I woke up this morning, or afternoon considering I didn’t get out of bed until 1pm (whoops) and began it as I usually would. We just had a snow fall overnight so the mood of the day was one of those quiet days where you feel at peace. Days like this usually make me reflect a little bit deeper into the things that comfort me, or encourage me to do something for myself.


In many of the bio’s I write about myself I usually write that I am a “wanderlust soul”. Many times I get people asking me “ what does that mean” because I guess it isn’t a typical thing for people to say about themselves.
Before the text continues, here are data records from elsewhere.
-- ==== Sys2Proof/Decode.lean ====
section
/-! DEFINITION. The packed record word of 30_encoding.md section 4: its decoder, total on all 64-bit words and rejecting by
name, and its encoder. -/

namespace Sys2Proof

/-- A packed record word; bit 0 is the least significant (30_encoding.md R93). -/
abbrev RecordWord := BitVec 64

/-- Bits 63:55, which must be 0 (R93). -/
def zeroField (w : RecordWord) : BitVec 9 := w.extractLsb' 55 9
/-- Bits 54:52, the type number (R93). -/
def typeField (w : RecordWord) : BitVec 3 := w.extractLsb' 52 3
/-- Bits 51:47, the op number (R93). -/
def opField (w : RecordWord) : BitVec 5 := w.extractLsb' 47 5
/-- Bits 46:42, register index rs2 (R93). -/
def rs2Field (w : RecordWord) : Reg := (w.extractLsb' 42 5).toFin
/-- Bits 41:37, register index rs1 (R93). -/
def rs1Field (w : RecordWord) : Reg := (w.extractLsb' 37 5).toFin
/-- Bits 36:32, register index rd (R93). -/
def rdField (w : RecordWord) : Reg := (w.extractLsb' 32 5).toFin
/-- Bits 31:0, the immediate (R93). -/
def immField (w : RecordWord) : Word := w.extractLsb' 0 32

/-- The seven fields of a packed word side by side, high bits first (R93). -/
def packFields (zero : BitVec 9) (ty : BitVec 3) (op : BitVec 5) (rs2 rs1 rd : Reg) (imm : Word) : RecordWord :=
  (zero ++ ty ++ op ++ BitVec.ofFin (w := 5) rs2 ++ BitVec.ofFin (w := 5) rs1 ++ BitVec.ofFin (w := 5) rd ++ imm).cast
    (by decide)

/-- Type numbers: R = 0, I = 1, S = 2, B = 3 (R93). -/
def RecordType.number : RecordType → BitVec 3
  | .r => 0 | .i => 1 | .s => 2 | .b => 3

/-- The type with a number; "4 to 7 are not a type" (R93). -/
def RecordType.ofNumber? (n : BitVec 3) : Option RecordType := [RecordType.r, .i, .s, .b][n.toNat]?

/-- The ops in the order of their numbers 0 to 26 (R94). -/
def Op.inOrder : List Op :=
  [Op.add, .sub, .and, .or, .xor, .sll, .srl, .sra, .slt, .sltu] ++
  [Op.addi, .andi, .ori, .xori, .slti, .sltiu, .slli, .srli, .srai] ++
  [Op.lw, .sw, .beq, .bne, .blt, .bge, .bltu, .bgeu]

/-- The op number of the packed word (R94). -/
def Op.number : Op → BitVec 5
  | .add => 0
  | .sub => 1
  | .and => 2
  | .or => 3
  | .xor => 4
  | .sll => 5
  | .srl => 6
  | .sra => 7
  | .slt => 8
  | .sltu => 9
  | .addi => 10
  | .andi => 11
  | .ori => 12
  | .xori => 13
  | .slti => 14
  | .sltiu => 15
  | .slli => 16
  | .srli => 17
  | .srai => 18
  | .lw => 19
  | .sw => 20
  | .beq => 21
  | .bne => 22
  | .blt => 23
  | .bge => 24
  | .bltu => 25
  | .bgeu => 26

/-- The op with a number; "27 to 31: not an op" (R94). -/
def Op.ofNumber? (n : BitVec 5) : Option Op := Op.inOrder[n.toNat]?

/-- Why a packed word is not well formed (R94, U9). -/
inductive DecodeError where
  /-- Bits 63:55 are not 0. -/
  | zeroBitsSet
  /-- The type number is 4 to 7. -/
  | unknownType (n : BitVec 3)
  /-- The op number is 27 to 31. -/
  | unknownOp (n : BitVec 5)
  /-- The op does not belong to the type: the pair is none of the 27 of R95. -/
  | opNotOfType (ty : RecordType) (op : Op)
  deriving DecidableEq, Repr

/-- The instruction of an op with the register and immediate fields of a word; it reads only the fields the op's type
has: "A decoder ignores the fields the type does not have" (R94, R84 to R87). -/
def Op.withFields (op : Op) (w : RecordWord) : Instr :=
  match op with
  | .add => .add (rdField w) (rs1Field w) (rs2Field w)
  | .sub => .sub (rdField w) (rs1Field w) (rs2Field w)
  | .and => .and (rdField w) (rs1Field w) (rs2Field w)
  | .or => .or (rdField w) (rs1Field w) (rs2Field w)
  | .xor => .xor (rdField w) (rs1Field w) (rs2Field w)
  | .sll => .sll (rdField w) (rs1Field w) (rs2Field w)
  | .srl => .srl (rdField w) (rs1Field w) (rs2Field w)
  | .sra => .sra (rdField w) (rs1Field w) (rs2Field w)
  | .slt => .slt (rdField w) (rs1Field w) (rs2Field w)
  | .sltu => .sltu (rdField w) (rs1Field w) (rs2Field w)
  | .addi => .addi (rdField w) (rs1Field w) (immField w)
  | .andi => .andi (rdField w) (rs1Field w) (immField w)
  | .ori => .ori (rdField w) (rs1Field w) (immField w)
  | .xori => .xori (rdField w) (rs1Field w) (immField w)
  | .slti => .slti (rdField w) (rs1Field w) (immField w)
  | .sltiu => .sltiu (rdField w) (rs1Field w) (immField w)
  | .slli => .slli (rdField w) (rs1Field w) (immField w)
  | .srli => .srli (rdField w) (rs1Field w) (immField w)
  | .srai => .srai (rdField w) (rs1Field w) (immField w)
  | .lw => .lw (rdField w) (rs1Field w) (immField w)
  | .sw => .sw (rs1Field w) (rs2Field w) (immField w)
  | .beq => .beq (rs1Field w) (rs2Field w) (immField w)
  | .bne => .bne (rs1Field w) (rs2Field w) (immField w)
  | .blt => .blt (rs1Field w) (rs2Field w) (immField w)
  | .bge => .bge (rs1Field w) (rs2Field w) (immField w)
  | .bltu => .bltu (rs1Field w) (rs2Field w) (immField w)
  | .bgeu => .bgeu (rs1Field w) (rs2Field w) (immField w)

/-- Decode a packed word: "A packed word is well formed when bits 63:55 are 0 and the pair (type, op) is one of the 27
pairs of rule R95" (R94); any other word "decodes to no instruction". -/
def decode (w : RecordWord) : Except DecodeError Instr :=
  if zeroField w ≠ 0 then .error .zeroBitsSet
  else
    match RecordType.ofNumber? (typeField w) with
    | none => .error (.unknownType (typeField w))
    | some ty =>
      match Op.ofNumber? (opField w) with
      | none => .error (.unknownOp (opField w))
      | some op => if op.recordType = ty then .ok (op.withFields w) else .error (.opNotOfType ty op)

/-- The rd of an instruction's record, 0 where the type has none (R93). -/
def Instr.rdOrZero : Instr → Reg
  | .add rd _ _ => rd
  | .sub rd _ _ => rd
  | .and rd _ _ => rd
  | .or rd _ _ => rd
  | .xor rd _ _ => rd
  | .sll rd _ _ => rd
  | .srl rd _ _ => rd
  | .sra rd _ _ => rd
  | .slt rd _ _ => rd
  | .sltu rd _ _ => rd
  | .addi rd _ _ => rd
  | .andi rd _ _ => rd
  | .ori rd _ _ => rd
  | .xori rd _ _ => rd
  | .slti rd _ _ => rd
  | .sltiu rd _ _ => rd
  | .slli rd _ _ => rd
  | .srli rd _ _ => rd
  | .srai rd _ _ => rd
  | .lw rd _ _ => rd
  | .lb rd _ _ => rd
  | .lh rd _ _ => rd
  | .lbu rd _ _ => rd
  | .lhu rd _ _ => rd
  | .li rd _ _ => rd
  | .sw _ _ _ => 0
  | .sb _ _ _ => 0
  | .sh _ _ _ => 0
  | .beq _ _ _ => 0
  | .bne _ _ _ => 0
  | .blt _ _ _ => 0
  | .bge _ _ _ => 0
  | .bltu _ _ _ => 0
  | .bgeu _ _ _ => 0

/-- The rs1 of an instruction's record; every type has one (R84 to R87). -/
def Instr.rs1OrZero : Instr → Reg
  | .add _ rs1 _ => rs1
  | .sub _ rs1 _ => rs1
  | .and _ rs1 _ => rs1
  | .or _ rs1 _ => rs1
  | .xor _ rs1 _ => rs1
  | .sll _ rs1 _ => rs1
  | .srl _ rs1 _ => rs1
  | .sra _ rs1 _ => rs1
  | .slt _ rs1 _ => rs1
  | .sltu _ rs1 _ => rs1
  | .addi _ rs1 _ => rs1
  | .andi _ rs1 _ => rs1
  | .ori _ rs1 _ => rs1
  | .xori _ rs1 _ => rs1
  | .slti _ rs1 _ => rs1
  | .sltiu _ rs1 _ => rs1
  | .slli _ rs1 _ => rs1
  | .srli _ rs1 _ => rs1
  | .srai _ rs1 _ => rs1
  | .lw _ rs1 _ => rs1
  | .lb _ rs1 _ => rs1
  | .lh _ rs1 _ => rs1
  | .lbu _ rs1 _ => rs1
  | .lhu _ rs1 _ => rs1
  | .li _ rs1 _ => rs1
  | .sw rs1 _ _ => rs1
  | .sb rs1 _ _ => rs1
  | .sh rs1 _ _ => rs1
  | .beq rs1 _ _ => rs1
  | .bne rs1 _ _ => rs1
  | .blt rs1 _ _ => rs1
  | .bge rs1 _ _ => rs1
  | .bltu rs1 _ _ => rs1
  | .bgeu rs1 _ _ => rs1

/-- The rs2 of an instruction's record, 0 where the type has none (R93). -/
def Instr.rs2OrZero : Instr → Reg
  | .add _ _ rs2 => rs2
  | .sub _ _ rs2 => rs2
  | .and _ _ rs2 => rs2
  | .or _ _ rs2 => rs2
  | .xor _ _ rs2 => rs2
  | .sll _ _ rs2 => rs2
  | .srl _ _ rs2 => rs2
  | .sra _ _ rs2 => rs2
  | .slt _ _ rs2 => rs2
  | .sltu _ _ rs2 => rs2
  | .addi _ _ _ => 0
  | .andi _ _ _ => 0
  | .ori _ _ _ => 0
  | .xori _ _ _ => 0
  | .slti _ _ _ => 0
  | .sltiu _ _ _ => 0
  | .slli _ _ _ => 0
  | .srli _ _ _ => 0
  | .srai _ _ _ => 0
  | .lw _ _ _ => 0
  | .lb _ _ _ => 0
  | .lh _ _ _ => 0
  | .lbu _ _ _ => 0
  | .lhu _ _ _ => 0
  | .li _ _ _ => 0
  | .sw _ rs2 _ => rs2
  | .sb _ rs2 _ => rs2
  | .sh _ rs2 _ => rs2
  | .beq _ rs2 _ => rs2
  | .bne _ rs2 _ => rs2
  | .blt _ rs2 _ => rs2
  | .bge _ rs2 _ => rs2
  | .bltu _ rs2 _ => rs2
  | .bgeu _ rs2 _ => rs2

/-- The immediate of an instruction's record, 0 for type R (R93). -/
def Instr.immOrZero : Instr → Word
  | .add _ _ _ => 0
  | .sub _ _ _ => 0
  | .and _ _ _ => 0
  | .or _ _ _ => 0
  | .xor _ _ _ => 0
  | .sll _ _ _ => 0
  | .srl _ _ _ => 0
  | .sra _ _ _ => 0
  | .slt _ _ _ => 0
  | .sltu _ _ _ => 0
  | .addi _ _ imm => imm
  | .andi _ _ imm => imm
  | .ori _ _ imm => imm
  | .xori _ _ imm => imm
  | .slti _ _ imm => imm
  | .sltiu _ _ imm => imm
  | .slli _ _ imm => imm
  | .srli _ _ imm => imm
  | .srai _ _ imm => imm
  | .lw _ _ imm => imm
  | .lb _ _ imm => imm
  | .lh _ _ imm => imm
  | .lbu _ _ imm => imm
  | .lhu _ _ imm => imm
  | .li _ _ imm => imm
  | .sw _ _ imm => imm
  | .sb _ _ imm => imm
  | .sh _ _ imm => imm
  | .beq _ _ imm => imm
  | .bne _ _ imm => imm
  | .blt _ _ imm => imm
  | .bge _ _ imm => imm
  | .bltu _ _ imm => imm
  | .bgeu _ _ imm => imm

/-- The packed word of the record an instruction becomes (R93, R94): the fields its type does not have are 0, and an
alias gives the word of the record it is normalised to (R89). -/
def encode (i : Instr) : RecordWord :=
  packFields 0 i.op.recordType.number i.op.number i.rs2OrZero i.rs1OrZero i.rdOrZero i.immOrZero

/-- What the decoder reads from an instruction whose bits are `w`, numbered as spec/opcode_table.json numbers them; the
bits from `nbits` up are 0. A packed word has 64 bits (R93), so nothing wider is an instruction (log 19). -/
def decodeTableWord (nbits w : Nat) : Option Instr :=
  if nbits ≤ 64 then (decode (BitVec.ofNat 64 (w % 2 ^ nbits))).toOption else none

end Sys2Proof
end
My response back to them would be something along the lines of “I like to travel and explore, seeing new places, and analyze the landscapes and people around me”. This answer

always felt empty to me, but I could never find the proper words to express the entirety of it.


So, this afternoon I decided to look up “wanderlust soul” on google and see what popped up.

To my surprise, the first link I clicked had me in awe. The poetry of the article I read spoke so clearly


Below is What It’s Like To Have A Wanderlust Soul, posted in the Thought Catalog by Shawna Hussey. I decided to put it here so I can come back to it incase I ever lose my words again and to give you a closer look into yours truly. I hope it sparks some wonder within you, and that you enjoy is as much as I did.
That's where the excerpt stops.